What this kind of assessment can show
A procedural assessment of this kind can be useful in several ways.
First, it can identify whether a system is responsive to the quantities that are supposed to matter. If the probability of a severe consequence increases, does the system’s choice change in the expected direction? If the cost of a false negative increases, does the system become more willing to escalate? If two alternatives have nearly identical expected value, does the system treat the choice as close rather than sharply determined?
Second, it can distinguish between agreement with labels and agreement with a standard. A system may match historical labels while using features or patterns that are not part of the stated decision problem. Conversely, a system may depart from historical labels in cases where the labels reflect noise, outdated practice, or judgments that are inconsistent with the stated standard.

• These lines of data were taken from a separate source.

-- ==== Sys2Proof/Word.lean ====
section
/-! DEFINITION. The widths and ranges every other file uses: bytes, operand fields, command and response words,
framebuffer columns and banks (00_scope R7, R10; 30_encoding R70, R71, R80). -/

namespace Sys2Proof

/-- One framebuffer cell, and the byte part of a transport item (R20, R52). -/
abbrev Byte := BitVec 8

/-- One operand field `P0 … P3` of a command word (R71). -/
abbrev Field := BitVec 16

/-- A command word `CW[71:0]` (R70). -/
abbrev CommandWord := BitVec 72

/-- A response `RSP[16:0]`: `REJECT` at bit 16, `CODE` at bits 15:0 (R80). -/
abbrev ResponseWord := BitVec 17

/-- A framebuffer column, `0 ≤ x < W` with `W = 84` (R7, R41). -/
abbrev Column := Fin 84

/-- A framebuffer bank, `0 ≤ b < NB` with `NB = 6` (R7, R41). -/
abbrev Bank := Fin 6

/-- A bit of a cell; bit `k` of a cell of bank `b` is row `8 b + k` (R21). -/
abbrev BitNo := Fin 8

/-- A point `(x, y)` of the rasterizers: two integers, which need not lie on the display (R9). -/
abbrev Point := Int × Int

end Sys2Proof
end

Third, it can make disagreement more interpretable. If the system departs from the standard, we can ask where and how. Are the departures concentrated in cases with high uncertainty? Are they associated with low-probability high-severity outcomes? Do they reflect underweighting of particular consequences? These are more informative questions than simply asking whether the system was right or wrong.
Fourth, it can support comparison across decision makers, including human, algorithmic, and hybrid decision processes. If the same standard is used, then differences in observed choices can be interpreted relative to that standard rather than relative to shifting reviewer impressions.
These advantages depend on the standard being explicit. A hidden standard cannot do this work.
What this kind of assessment cannot show
It is equally important to say what a procedural assessment does not show.
It does not show that the stated standard is the only reasonable one. SEU can be used as a reference point without claiming that every departure from SEU is irrational in every context.
It does not show that labels and outcomes are irrelevant. External validation remains important. If a system behaves in a way that is formally consistent with a stated standard but performs poorly in practice, that matters. The point is not to replace empirical validation with decision theory. The point is to add a dimension of assessment that empirical accuracy alone does not provide.
It does not show that a decision maker should be trusted. A system can be consistent with a stated standard and still be wrong about probabilities, wrong about utilities, incomplete in its representation of consequences, or inappropriate for the institutional setting in which it is being used.
Finally, it does not show that real decision makers must satisfy the standard exactly. That expectation would be too strong for most practical purposes. In applications, the more useful question is often not whether a decision maker perfectly satisfies the standard, but how its choices change as it departs from the standard.
That is the question of sensitivity.
Where this goes next
The next post turns from consistency to sensitivity.
If SEU is used as a reference point, then one possible evaluation asks whether observed choices satisfy the SEU standard. But a binary result is usually not the most useful result. Real decision makers may approximate a standard, satisfy it in some regions of a decision problem and not others, or depart from it in ways that matter more or less depending on the stakes.
The practical question is therefore graded: how consequential are departures from the stated standard? That question motivates the SEU Sensitivity project.